SAN711 is a first-in-class pain and itch-relieving compound, which has the potential of being a first-line treatment option for pain management in patients suffering from untreatable neuropathic pain or itching disorders, either as standalone treatment or as an add-on medication to existing suboptimal therapies. SAN711 acts on the receptors for GABA, the main inhibitory signaling mediator in the nervous system. SAN711 works selectively on receptors containing the GABAA α3 subunit without efficacy on the main GABAA receptors in the brain including receptors containing the GABAA α1 protein. This is important, since the sedative and hypnotic adverse effects of current marketed product acting on the receptors of GABA, such as Valium®, are due to its action on the GABAA α1 containing receptors, whereas the pain killing and anti-itch effects relies on its effects on GABAA α3 containing receptors. This means that SAN711 may regulate the body's own pain and itch regulating system in the spinal cord without promoting unwanted side effects through activation of other GABA systems in the brain. Preclinical studies with the compound have confirmed efficacy in animal models of neuropathic pain and itching without the sedative effect.
Neuropathic pain is caused by a lesion or dysfunction of the central or peripheral nervous system following diseases such as diabetes, varicella zoster, cancer and HIV or mechanical lesion and trauma or the use of drugs such as chemotherapy. Neuropathic pain is often chronic, irreversible and notoriously difficult to manage. According to industry estimates, neuropathic pain is believed to affect about 40 million people in seven major markets. Well-known painkillers, such as Aspirin®, Panodil®, and ibuprofen have no or little effect on neuropathic pain. Apart from narcotic analgesics (where tolerance development is a further complication), patients are typically treated with drugs developed for other indications including anti-epileptic drugs and antidepressants. It is estimated that 40-60% of the treated patients do not respond to existing drugs and that those that do respond to existing drugs in general achieve partial pain relief only, creating a significant medical need for more effective treatments. Furthermore, the existing drugs typically have severe and dose limiting side effects such as drowsiness, dizziness and somnolence.
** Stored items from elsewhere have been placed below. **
@[simp] theorem setDebt_fields (s : State) (d : Dom) (n : Nat) :
    (s.setDebt d n).bus = { s.bus with debt := put s.bus.debt d n } ∧ (s.setDebt d n).now = s.now ∧
    (s.setDebt d n).straps = s.straps ∧ (s.setDebt d n).dests = s.dests ∧ (s.setDebt d n).srcs = s.srcs ∧
    (s.setDebt d n).pool = s.pool ∧ (s.setDebt d n).registry = s.registry ∧ (s.setDebt d n).store = s.store ∧
    (s.setDebt d n).domains = s.domains ∧ (s.setDebt d n).walls = s.walls ∧ (s.setDebt d n).ports = s.ports ∧
    (s.setDebt d n).router = s.router ∧ (s.setDebt d n).gpis = s.gpis ∧ (s.setDebt d n).cmps = s.cmps ∧
    (s.setDebt d n).link = s.link ∧ (s.setDebt d n).flags = s.flags ∧ (s.setDebt d n).wallRx = s.wallRx ∧
    (s.setDebt d n).recorderRx = s.recorderRx ∧ (s.setDebt d n).handed = s.handed ∧
    (s.setDebt d n).choices = s.choices ∧ (s.setDebt d n).pending = s.pending :=
  ⟨rfl, rfl, rfl, rfl, rfl, rfl, rfl, rfl, rfl, rfl, rfl, rfl, rfl, rfl, rfl, rfl, rfl, rfl, rfl, rfl, rfl⟩

@[simp] theorem setFlags_fields (s : State) (f : Flags) :
    (s.setFlags f).flags = f ∧ (s.setFlags f).now = s.now ∧ (s.setFlags f).straps = s.straps ∧
    (s.setFlags f).dests = s.dests ∧ (s.setFlags f).srcs = s.srcs ∧ (s.setFlags f).pool = s.pool ∧
    (s.setFlags f).registry = s.registry ∧ (s.setFlags f).store = s.store ∧
    (s.setFlags f).domains = s.domains ∧ (s.setFlags f).bus = s.bus ∧ (s.setFlags f).walls = s.walls ∧
    (s.setFlags f).ports = s.ports ∧ (s.setFlags f).router = s.router ∧ (s.setFlags f).gpis = s.gpis ∧
    (s.setFlags f).cmps = s.cmps ∧ (s.setFlags f).link = s.link ∧ (s.setFlags f).wallRx = s.wallRx ∧
    (s.setFlags f).recorderRx = s.recorderRx ∧ (s.setFlags f).handed = s.handed ∧
    (s.setFlags f).choices = s.choices ∧ (s.setFlags f).pending = s.pending :=
  ⟨rfl, rfl, rfl, rfl, rfl, rfl, rfl, rfl, rfl, rfl, rfl, rfl, rfl, rfl, rfl, rfl, rfl, rfl, rfl, rfl, rfl⟩

@[simp] theorem setLink_fields (s : State) (l : Link) :
    (s.setLink l).link = l ∧ (s.setLink l).now = s.now ∧ (s.setLink l).straps = s.straps ∧
    (s.setLink l).dests = s.dests ∧ (s.setLink l).srcs = s.srcs ∧ (s.setLink l).pool = s.pool ∧
    (s.setLink l).registry = s.registry ∧ (s.setLink l).store = s.store ∧ (s.setLink l).domains = s.domains ∧
    (s.setLink l).bus = s.bus ∧ (s.setLink l).walls = s.walls ∧ (s.setLink l).ports = s.ports ∧
    (s.setLink l).router = s.router ∧ (s.setLink l).gpis = s.gpis ∧ (s.setLink l).cmps = s.cmps ∧
    (s.setLink l).flags = s.flags ∧ (s.setLink l).wallRx = s.wallRx ∧ (s.setLink l).recorderRx = s.recorderRx ∧
    (s.setLink l).handed = s.handed ∧ (s.setLink l).choices = s.choices ∧ (s.setLink l).pending = s.pending :=
  ⟨rfl, rfl, rfl, rfl, rfl, rfl, rfl, rfl, rfl, rfl, rfl, rfl, rfl, rfl, rfl, rfl, rfl, rfl, rfl, rfl, rfl⟩

@[simp] theorem send_fields (s : State) (f : TxFrame) :
    (s.send f).link = { s.link with transmit := s.link.transmit ++ [f] } ∧ (s.send f).now = s.now ∧
    (s.send f).straps = s.straps ∧ (s.send f).dests = s.dests ∧ (s.send f).srcs = s.srcs ∧
    (s.send f).pool = s.pool ∧ (s.send f).registry = s.registry ∧ (s.send f).store = s.store ∧
    (s.send f).domains = s.domains ∧ (s.send f).bus = s.bus ∧ (s.send f).walls = s.walls ∧
    (s.send f).ports = s.ports ∧ (s.send f).router = s.router ∧ (s.send f).gpis = s.gpis ∧
    (s.send f).cmps = s.cmps ∧ (s.send f).flags = s.flags ∧ (s.send f).wallRx = s.wallRx ∧
    (s.send f).recorderRx = s.recorderRx ∧ (s.send f).handed = s.handed ∧ (s.send f).choices = s.choices ∧
    (s.send f).pending = s.pending :=
  ⟨rfl, rfl, rfl, rfl, rfl, rfl, rfl, rfl, rfl, rfl, rfl, rfl, rfl, rfl, rfl, rfl, rfl, rfl, rfl, rfl, rfl⟩
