-- ==== Sys2Proof/Laws/Deliver.lean ====
section
/-! SUPPORT. Delivery: an arrival's weight bounds what it may still raise, so that the bound of `runArrivals` is never met
and any bound that large gives the same run. -/

namespace Sys2Proof.Machine

open State

/-- How many arrivals handling the listed ones can take. -/
def weights (as : List Arrival) : Nat := (as.map Arrival.weight).sum

theorem Arrival.one_le_weight (a : Arrival) : 1 ≤ a.weight := by cases a <;> simp [Arrival.weight]

@[simp] theorem weights_nil : weights [] = 0 := rfl

@[simp] theorem weights_cons (a : Arrival) (as : List Arrival) : weights (a :: as) = a.weight + weights as := by
  simp [weights]

@[simp] theorem weights_append (as bs : List Arrival) : weights (as ++ bs) = weights as + weights bs := by simp [weights]

theorem weights_light {as : List Arrival} (h : ∀ a ∈ as, a.weight = 1) : weights as = as.length := by
  induction as with
  | nil => rfl
  | cons a as ih =>
    rw [weights_cons, ih (fun b hb => h b (List.mem_cons_of_mem _ hb)), h a List.mem_cons_self, List.length_cons,
      Nat.add_comm]

theorem weights_eraseIdx {as : List Arrival} {i : Nat} {a : Arrival} (h : as[i]? = some a) :
    weights as = a.weight + weights (as.eraseIdx i) := by
  induction as generalizing i with
  | nil => simp at h
  | cons b as ih =>
    cases i with
    | zero => simp at h; subst h; simp
    | succ i =>
      simp at h
      have := ih h
      simp only [weights_cons, List.eraseIdx_cons_succ]
      omega

theorem boundTo_length {n : Nat} (v : Vector Byte n) (id : Byte) : (boundTo v id).length ≤ n := by
  unfold boundTo
  rw [List.length_map]
  exact (List.length_filter_le _ _).trans (by rw [entries_length])

theorem weights_pollsAndMarks (s : State) (id : Byte) : weights (s.pollsAndMarks id) ≤ 20 := by
  rw [weights_light]
  · have hp := boundTo_length s.router.poll id
    have hm := boundTo_length s.router.mark id
    simp only [pollsAndMarks, List.length_append, List.length_map]
    omega
  · intro a
    simp only [pollsAndMarks, List.mem_append, List.mem_map]
    rintro (⟨_, _, rfl⟩ | ⟨_, _, rfl⟩) <;> rfl

theorem weights_forward (s : State) (k : Cmp) (branch : Bool) (timecode : Nat) :
    weights (s.forward k branch timecode).2 ≤ 21 := by
  have action (a : Action) : weights (if a = .none then [] else [.action k branch a]) ≤ 1 := by
    split <;> simp [Arrival.weight]
  simp only [forward, weights_append]
  exact Nat.add_le_add (weights_pollsAndMarks _ _) (action _)

/-- Handling an arrival takes one of its weight, and what it raises no more than the rest. -/
theorem weights_arrive (s : State) (a : Arrival) : weights (s.arrive a).2 + 1 ≤ a.weight := by
  cases a with
  | trigger k =>
    simp only [arrive, trigger, Arrival.weight]
    repeat' split
    all_goals first
      | exact Nat.succ_le_succ (weights_forward ..)
      | simp
  | _ => simp [arrive, Arrival.weight]

/-- One arrival is chosen and applied whole; the others and what it raised remain. -/
theorem runArrivals_succ (fuel : Nat) (s : State) (a : Arrival) (rest : List Arrival) :
    let i := (s.choose (rest.length + 1)).1
    let u : State := if rest = [] then s else { s with choices := s.choices + 1 }
    ∃ b, (a :: rest)[i]? = some b ∧
      runArrivals (fuel + 1) (a :: rest) s =
        runArrivals fuel ((a :: rest).eraseIdx i ++ (u.arrive b).2) (u.arrive b).1.settle := by
  intro i u
  obtain ⟨hi, hu⟩ : i < (a :: rest).length ∧ (s.choose (rest.length + 1)).2 = u := by
    simp only [i, u, choose]
    by_cases h : rest = []
    · simp [h]
    · have : ¬ rest.length + 1 ≤ 1 := by have := List.length_pos_iff.2 h; omega
      rw [if_neg this, if_neg h]
      exact ⟨Nat.mod_lt _ (Nat.succ_pos _), rfl⟩
  have hb : (a :: rest)[i]? = some ((a :: rest).getD i a) := by
    rw [List.getD_eq_getElem?_getD, List.getElem?_eq_getElem hi]; rfl
  refine ⟨_, hb, ?_⟩
  rw [← hu]
  rfl

/-- Two bounds that both reach the weight of the arrivals give the same run. -/
theorem runArrivals_bound {n m : Nat} {as : List Arrival} {s : State} (hn : weights as ≤ n) (hm : weights as ≤ m) :
    runArrivals n as s = runArrivals m as s := by
  induction n generalizing m as s with
  | zero =>
    cases as with
    | nil => cases m <;> rfl
    | cons a as => have := a.one_le_weight; rw [weights_cons] at hn; omega
  | succ n ih =>
    cases as with
    | nil => cases m <;> rfl
    | cons a as =>
      cases m with
      | zero => have := a.one_le_weight; rw [weights_cons] at hm; omega
      | succ m =>
        obtain ⟨b, hb, e⟩ := runArrivals_succ n s a as
        obtain ⟨b', hb', e'⟩ := runArrivals_succ m s a as
        rw [hb] at hb'
        cases hb'
        rw [e, e']
        have hw := weights_eraseIdx hb
        have ha := weights_arrive (if as = [] then s else { s with choices := s.choices + 1 }) b
        apply ih <;> rw [weights_append] <;> omega

end Sys2Proof.Machine
end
Pruritus or itch is the most frequent symptom seen in dermatology including atopic dermatitis, urticaria and psoriasis. Pruritus is often defined as an unpleasant sensation associated with the desire to scratch and significantly reduces the quality of life of the affected individuals in a wide range of medical conditions. With a lifetime prevalence of up to 22% and a high rate of therapeutic failure due to suboptimal treatment options, chronic itch imposes a significant socio-economic burden. Antihistamines have traditionally been the first-line treatment option for most pruritic conditions despite low efficacy in the substantial number of pruritic diseases characterized by histamine-independent pruritus. Certain systemic diseases have long been known to cause pruritus that ranges in intensity from a mild annoyance to an intractable, disabling condition. Generalized pruritus may be classified into the following categories based on the underlying causative disease: renal pruritus, cholestatic pruritus, hematologic pruritus, endocrine pruritus, pruritus related to malignancy, and idiopathic generalized pruritus. The global combined market for treatment of atopic dermatitis and psoriasis amounts to approximately US$10 million and is expected to double over the next 10 years
Preclinical development of SAN711 will encompass scale-up of the manufacturing process, GMP production and various toxicology studies, which will form the basis for a regulatory application to initiate first-in-man clinical trials. Saniona is concurrently working with its development partners to initiate Phase 1 clinical trials in the first half of 2019.